March demonstrated signs of stability with an increase in completions accompanied by a decrease in cancellation rates. This trend suggests an “underlying” stabilising effect within the remortgage market, according to LMS’s recent March Remortgage Snapshot.
The data revealed that 16% more remortgages were completed in March and 44% of borrowers opting to increase their loan size. 52% of those who remortgaged took out a 2-year fixed rate product, the most popular product last month. 30% said their main aim when remortgaging was to lower their monthly payments, making it the most popular response.
The average remortgage loan amount in London was £381,055, while the average for the rest of the UK stood at £174,679 making remortgage loan amounts 118% higher in London than in the rest of the country.

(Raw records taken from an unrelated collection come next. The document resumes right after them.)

@[simp] theorem removeSpent_clk (bid : Nat) (s : State) : (removeSpent bid s).clk = s.clk := by
  unfold removeSpent
  try dsimp only
  repeat' split
  all_goals simp
@[simp] theorem removeSpent_gst (bid : Nat) (s : State) : (removeSpent bid s).gst = s.gst := by
  unfold removeSpent
  try dsimp only
  repeat' split
  all_goals simp
@[simp] theorem removeSpent_lst (bid : Nat) (s : State) : (removeSpent bid s).lst = s.lst := by
  unfold removeSpent
  try dsimp only
  repeat' split
  all_goals simp
@[simp] theorem removeSpent_pln (bid : Nat) (s : State) : (removeSpent bid s).pln = s.pln := by
  unfold removeSpent
  try dsimp only
  repeat' split
  all_goals simp
@[simp] theorem removeSpent_run (bid : Nat) (s : State) : (removeSpent bid s).run = s.run := by
  unfold removeSpent
  try dsimp only
  repeat' split
  all_goals simp
@[simp] theorem removeSpent_cnd (bid : Nat) (s : State) : (removeSpent bid s).cnd = s.cnd := by
  unfold removeSpent
  try dsimp only
  repeat' split
  all_goals simp
@[simp] theorem removeSpent_wsv (bid : Nat) (s : State) : (removeSpent bid s).wsv = s.wsv := by
  unfold removeSpent
  try dsimp only
  repeat' split
  all_goals simp
@[simp] theorem removeSpent_lnk (bid : Nat) (s : State) : (removeSpent bid s).lnk = s.lnk := by
  unfold removeSpent
  try dsimp only
  repeat' split
  all_goals simp
@[simp] theorem removeSpent_free (bid : Nat) (s : State) : (removeSpent bid s).free = s.free := by
  unfold removeSpent
  try dsimp only
  repeat' split
  all_goals simp
@[simp] theorem removeSpent_pending (bid : Nat) (s : State) : (removeSpent bid s).pending = s.pending := by
  unfold removeSpent
  try dsimp only
  repeat' split
  all_goals simp

@[simp] theorem handDone_clk (i : Inst) (fr : Nat) (s : State) : (handDone i fr s).clk = s.clk := by
  unfold handDone
  try dsimp only
  repeat' split
  all_goals simp
@[simp] theorem handDone_gst (i : Inst) (fr : Nat) (s : State) : (handDone i fr s).gst = s.gst := by
  unfold handDone
  try dsimp only
  repeat' split
  all_goals simp
@[simp] theorem handDone_lst (i : Inst) (fr : Nat) (s : State) : (handDone i fr s).lst = s.lst := by
  unfold handDone
  try dsimp only
  repeat' split
  all_goals simp
@[simp] theorem handDone_run (i : Inst) (fr : Nat) (s : State) : (handDone i fr s).run = s.run := by
  unfold handDone
  try dsimp only
  repeat' split
  all_goals simp
@[simp] theorem handDone_cnd (i : Inst) (fr : Nat) (s : State) : (handDone i fr s).cnd = s.cnd := by
  unfold handDone
  try dsimp only
  repeat' split
  all_goals simp
@[simp] theorem handDone_wsv (i : Inst) (fr : Nat) (s : State) : (handDone i fr s).wsv = s.wsv := by
  unfold handDone
  try dsimp only
  repeat' split
  all_goals simp
@[simp] theorem handDone_lnk (i : Inst) (fr : Nat) (s : State) : (handDone i fr s).lnk = s.lnk := by
  unfold handDone
  try dsimp only
  repeat' split
  all_goals simp
@[simp] theorem handDone_free (i : Inst) (fr : Nat) (s : State) : (handDone i fr s).free = s.free := by
  unfold handDone
  try dsimp only
  repeat' split
  all_goals simp
@[simp] theorem handDone_pending (i : Inst) (fr : Nat) (s : State) : (handDone i fr s).pending = s.pending := by
  unfold handDone
  try dsimp only
  repeat' split
  all_goals simp

@[simp] theorem joinActive_clk (t : Tuner) (i : Inst) (s : State) : (joinActive t i s).clk = s.clk := by
  unfold joinActive
  try dsimp only
  all_goals simp
@[simp] theorem joinActive_gst (t : Tuner) (i : Inst) (s : State) : (joinActive t i s).gst = s.gst := by
  unfold joinActive
  try dsimp only
  all_goals simp
@[simp] theorem joinActive_bkt (t : Tuner) (i : Inst) (s : State) : (joinActive t i s).bkt = s.bkt := by
  unfold joinActive
  try dsimp only
  all_goals simp
@[simp] theorem joinActive_lst (t : Tuner) (i : Inst) (s : State) : (joinActive t i s).lst = s.lst := by
  unfold joinActive
  try dsimp only
  all_goals simp
@[simp] theorem joinActive_pln (t : Tuner) (i : Inst) (s : State) : (joinActive t i s).pln = s.pln := by
  unfold joinActive
  try dsimp only
  all_goals simp
@[simp] theorem joinActive_cnd (t : Tuner) (i : Inst) (s : State) : (joinActive t i s).cnd = s.cnd := by
  unfold joinActive
  try dsimp only
  all_goals simp
@[simp] theorem joinActive_wsv (t : Tuner) (i : Inst) (s : State) : (joinActive t i s).wsv = s.wsv := by
  unfold joinActive
  try dsimp only
  all_goals simp
@[simp] theorem joinActive_lnk (t : Tuner) (i : Inst) (s : State) : (joinActive t i s).lnk = s.lnk := by
  unfold joinActive
  try dsimp only
  all_goals simp
@[simp] theorem joinActive_free (t : Tuner) (i : Inst) (s : State) : (joinActive t i s).free = s.free := by
  unfold joinActive
  try dsimp only
  all_goals simp
@[simp] theorem joinActive_pending (t : Tuner) (i : Inst) (s : State) : (joinActive t i s).pending = s.pending := by
  unfold joinActive
  try dsimp only
  all_goals simp

@[simp] theorem leaveActive_clk (iid : Nat) (s : State) : (leaveActive iid s).clk = s.clk := by
  unfold leaveActive
  try dsimp only
  all_goals simp
@[simp] theorem leaveActive_gst (iid : Nat) (s : State) : (leaveActive iid s).gst = s.gst := by
  unfold leaveActive
  try dsimp only
  all_goals simp
@[simp] theorem leaveActive_bkt (iid : Nat) (s : State) : (leaveActive iid s).bkt = s.bkt := by
  unfold leaveActive
  try dsimp only
  all_goals simp
@[simp] theorem leaveActive_lst (iid : Nat) (s : State) : (leaveActive iid s).lst = s.lst := by
  unfold leaveActive
  try dsimp only
  all_goals simp
@[simp] theorem leaveActive_pln (iid : Nat) (s : State) : (leaveActive iid s).pln = s.pln := by
  unfold leaveActive
  try dsimp only
  all_goals simp
@[simp] theorem leaveActive_cnd (iid : Nat) (s : State) : (leaveActive iid s).cnd = s.cnd := by
  unfold leaveActive
  try dsimp only
  all_goals simp
@[simp] theorem leaveActive_wsv (iid : Nat) (s : State) : (leaveActive iid s).wsv = s.wsv := by
  unfold leaveActive
  try dsimp only
  all_goals simp
@[simp] theorem leaveActive_lnk (iid : Nat) (s : State) : (leaveActive iid s).lnk = s.lnk := by
  unfold leaveActive
  try dsimp only
  all_goals simp
@[simp] theorem leaveActive_free (iid : Nat) (s : State) : (leaveActive iid s).free = s.free := by
  unfold leaveActive
  try dsimp only
  all_goals simp
@[simp] theorem leaveActive_pending (iid : Nat) (s : State) : (leaveActive iid s).pending = s.pending := by
  unfold leaveActive
  try dsimp only
  all_goals simp

@[simp] theorem chargeGap_clk (t : Tuner) (u : Nat) (iid : Nat) (s : State) : (chargeGap t u iid s).clk = s.clk := by
  unfold chargeGap
  try dsimp only
  repeat' split
  all_goals simp
@[simp] theorem chargeGap_gst (t : Tuner) (u : Nat) (iid : Nat) (s : State) : (chargeGap t u iid s).gst = s.gst := by
  unfold chargeGap
  try dsimp only
  repeat' split
  all_goals simp
@[simp] theorem chargeGap_bkt (t : Tuner) (u : Nat) (iid : Nat) (s : State) : (chargeGap t u iid s).bkt = s.bkt := by
  unfold chargeGap
  try dsimp only
  repeat' split
  all_goals simp
@[simp] theorem chargeGap_pln (t : Tuner) (u : Nat) (iid : Nat) (s : State) : (chargeGap t u iid s).pln = s.pln := by
  unfold chargeGap
  try dsimp only
  repeat' split
  all_goals simp
@[simp] theorem chargeGap_cnd (t : Tuner) (u : Nat) (iid : Nat) (s : State) : (chargeGap t u iid s).cnd = s.cnd := by
  unfold chargeGap
  try dsimp only
  repeat' split
  all_goals simp
@[simp] theorem chargeGap_wsv (t : Tuner) (u : Nat) (iid : Nat) (s : State) : (chargeGap t u iid s).wsv = s.wsv := by
  unfold chargeGap
  try dsimp only
  repeat' split
  all_goals simp
@[simp] theorem chargeGap_lnk (t : Tuner) (u : Nat) (iid : Nat) (s : State) : (chargeGap t u iid s).lnk = s.lnk := by
  unfold chargeGap
  try dsimp only
  repeat' split
  all_goals simp
@[simp] theorem chargeGap_free (t : Tuner) (u : Nat) (iid : Nat) (s : State) :
    (chargeGap t u iid s).free = s.free := by
  unfold chargeGap
  try dsimp only
  repeat' split
  all_goals simp
@[simp] theorem chargeGap_pending (t : Tuner) (u : Nat) (iid : Nat) (s : State) :
    (chargeGap t u iid s).pending = s.pending := by
  unfold chargeGap
  try dsimp only
  repeat' split
  all_goals simp

@[simp] theorem chargeLeaving_clk (iid : Nat) (s : State) : (chargeLeaving iid s).clk = s.clk := by
  unfold chargeLeaving
  try dsimp only
  repeat' split
  all_goals simp
@[simp] theorem chargeLeaving_gst (iid : Nat) (s : State) : (chargeLeaving iid s).gst = s.gst := by
  unfold chargeLeaving
  try dsimp only
  repeat' split
  all_goals simp
@[simp] theorem chargeLeaving_bkt (iid : Nat) (s : State) : (chargeLeaving iid s).bkt = s.bkt := by
  unfold chargeLeaving
  try dsimp only
  repeat' split
  all_goals simp
@[simp] theorem chargeLeaving_pln (iid : Nat) (s : State) : (chargeLeaving iid s).pln = s.pln := by
  unfold chargeLeaving
  try dsimp only
  repeat' split
  all_goals simp
@[simp] theorem chargeLeaving_cnd (iid : Nat) (s : State) : (chargeLeaving iid s).cnd = s.cnd := by
  unfold chargeLeaving
  try dsimp only
  repeat' split
  all_goals simp
@[simp] theorem chargeLeaving_wsv (iid : Nat) (s : State) : (chargeLeaving iid s).wsv = s.wsv := by
  unfold chargeLeaving
  try dsimp only
  repeat' split
  all_goals simp
@[simp] theorem chargeLeaving_lnk (iid : Nat) (s : State) : (chargeLeaving iid s).lnk = s.lnk := by
  unfold chargeLeaving
  try dsimp only
  repeat' split
  all_goals simp
@[simp] theorem chargeLeaving_free (iid : Nat) (s : State) : (chargeLeaving iid s).free = s.free := by
  unfold chargeLeaving
  try dsimp only
  repeat' split
  all_goals simp
@[simp] theorem chargeLeaving_pending (iid : Nat) (s : State) : (chargeLeaving iid s).pending = s.pending := by
  unfold chargeLeaving
  try dsimp only
  repeat' split
  all_goals simp

@[simp] theorem closeGap_gst (t : Tuner) (s : State) : (closeGap t s).gst = s.gst := by
  unfold closeGap
  try dsimp only
  all_goals simp [foldl_keeps (fun x => State.gst x)]
@[simp] theorem closeGap_bkt (t : Tuner) (s : State) : (closeGap t s).bkt = s.bkt := by
  unfold closeGap
  try dsimp only
  all_goals simp [foldl_keeps (fun x => State.bkt x)]
@[simp] theorem closeGap_pln (t : Tuner) (s : State) : (closeGap t s).pln = s.pln := by
  unfold closeGap
  try dsimp only
  all_goals simp [foldl_keeps (fun x => State.pln x)]
@[simp] theorem closeGap_wsv (t : Tuner) (s : State) : (closeGap t s).wsv = s.wsv := by
  unfold closeGap
  try dsimp only
  all_goals simp [foldl_keeps (fun x => State.wsv x)]
@[simp] theorem closeGap_pending (t : Tuner) (s : State) : (closeGap t s).pending = s.pending := by
  unfold closeGap
  try dsimp only
  all_goals simp [foldl_keeps (fun x => State.pending x)]

@[simp] theorem monitorOff_gst (t : Tuner) (s : State) : (monitorOff t s).gst = s.gst := by
  unfold monitorOff
  try dsimp only
  repeat' split
  all_goals simp
@[simp] theorem monitorOff_bkt (t : Tuner) (s : State) : (monitorOff t s).bkt = s.bkt := by
  unfold monitorOff
  try dsimp only
  repeat' split
  all_goals simp
@[simp] theorem monitorOff_pln (t : Tuner) (s : State) : (monitorOff t s).pln = s.pln := by
  unfold monitorOff
  try dsimp only
  repeat' split
  all_goals simp
@[simp] theorem monitorOff_wsv (t : Tuner) (s : State) : (monitorOff t s).wsv = s.wsv := by
  unfold monitorOff
  try dsimp only
  repeat' split
  all_goals simp
@[simp] theorem monitorOff_pending (t : Tuner) (s : State) : (monitorOff t s).pending = s.pending := by
  unfold monitorOff
  try dsimp only
  repeat' split
  all_goals simp
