-- ==== Sys2Proof/Tests/Slice0.lean ====
section
/-! SUPPORT. The model's own tests: the WellFormed smoke, worked values of the manual, one step each, and for every
statement of Certificates/Slice0/Obligations.lean that has hypotheses the states and operands that meet them. -/

namespace Sys2Proof.Tests

-- one theorem after another: each evaluates in the kernel, and many at a time would want a thread each
set_option Elab.async false

open Sys2Proof Sys2Proof.Machine

/-! ## Small states -/

/-- The host is AWAKE and the clock runs at 100,000. -/
def awake : State :=
  { State.reset with
    clk := { powerOnClock with
      cstate := .running, count := 100000, sub := 5, nextMidnight := some 172800
      delays := [{ kind := .keepalive, left := 80 * Config.unitsPerSecond }] }
    wsv := { powerOnWake with host := .awake, attempts := 0, reason := .none, wakeOut := false } }

/-- The end-of-event summaries of a state put in order. -/
def quiet (s : State) : State := setAttention (syncWake (handSummaries (placeTerminals s)))

def key : EventKey := { service := 1, event := 2 }

def aRec : GuideRec :=
  { key := key, mux := 20, start := 100100, dur := 1800, series := some [65], episode := some [66],
    status := .running, pins := 0 }

def aBooking : Booking :=
  { id := 1, part := .event key { mux := 20, start := 100100, dur := 1800, series := some [65], episode := some [66] }
      false,
    bstate := .active, priority := 4, prePad := 100, postPad := 300, follow := true, minFraction := 500 }

/-- A recording with core [100100, 101900) and window [100000, 102200). -/
def anInst (st : InstState) : Inst :=
  { id := 5, booking := 1, origin := .event key, episode := some [66], service := 1, mux := 20, start := 100100,
    dur := 1800, prePad := 100, postPad := 300, window := some { ws := 100000, we := 102200 }, tuner := some .a,
    verdict := some .whole, planPriority := some 4, state := st, alts := [], segments := [], gapTenths := 0,
    stopReason := none, overrun := none, cutBy := none, startHeld := false, runEnd := none, outcome := none,
    stopAt := none, stopFixed := false, raiseDue := false, entries := 0 }

/-- The state with one recording, its booking and its event. -/
def holding (i : Inst) (s : State) : State :=
  quiet { s with
    lst := { s.lst with insts := [i], nextId := 6 }
    bkt := { s.bkt with bookings := [aBooking] }
    gst := { recs := [aRec] } }

/-- The recording is active on tuner A. -/
def active (s : State) : State :=
  { s with run := { s.run with tunerA := { s.run.tunerA with mux := some 20, active := [5] } } }

/-- The state at another count. -/
def at_ (t : Nat) (s : State) : State := { s with clk := { s.clk with count := t } }

/-- A request that has been delivered. -/
def due (k : DueKind) (s : State) : State :=
  { s with clk := { s.clk with dues := s.clk.dues ++ [{ kind := k, time := s.clk.count, delivered := true }] } }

What’s more, the longest previous mortgage length was found in North East at 68.03 months (5.7 years), while the shortest was in the Yorkshire at 52.14 months (4.35 years), making the longest previous mortgage term 30.4% longer than the shortest. Nick Chadbourne, CEO, LMS commented:
“March witnessed its customary transitional phase in the remortgage sector, marked by an 11% decline in new instructions juxtaposed against a robust 16% upsurge in completions. Despite fluctuations across regions and shifts among lenders, an underlying stability pervades the market.
Mortgage rates and property values remain relatively static, underscoring this stability, further evidenced by a notable decrease in cancellation rates.Anticipating a rise in consumer confidence, coupled with favourable trends in the housing market, we foresee a ripple effect into the remortgage sector throughout 2024. Notably, two significant peaks in product expirations loom later in the year, signalling an expected uptick in market activity as the months progress.”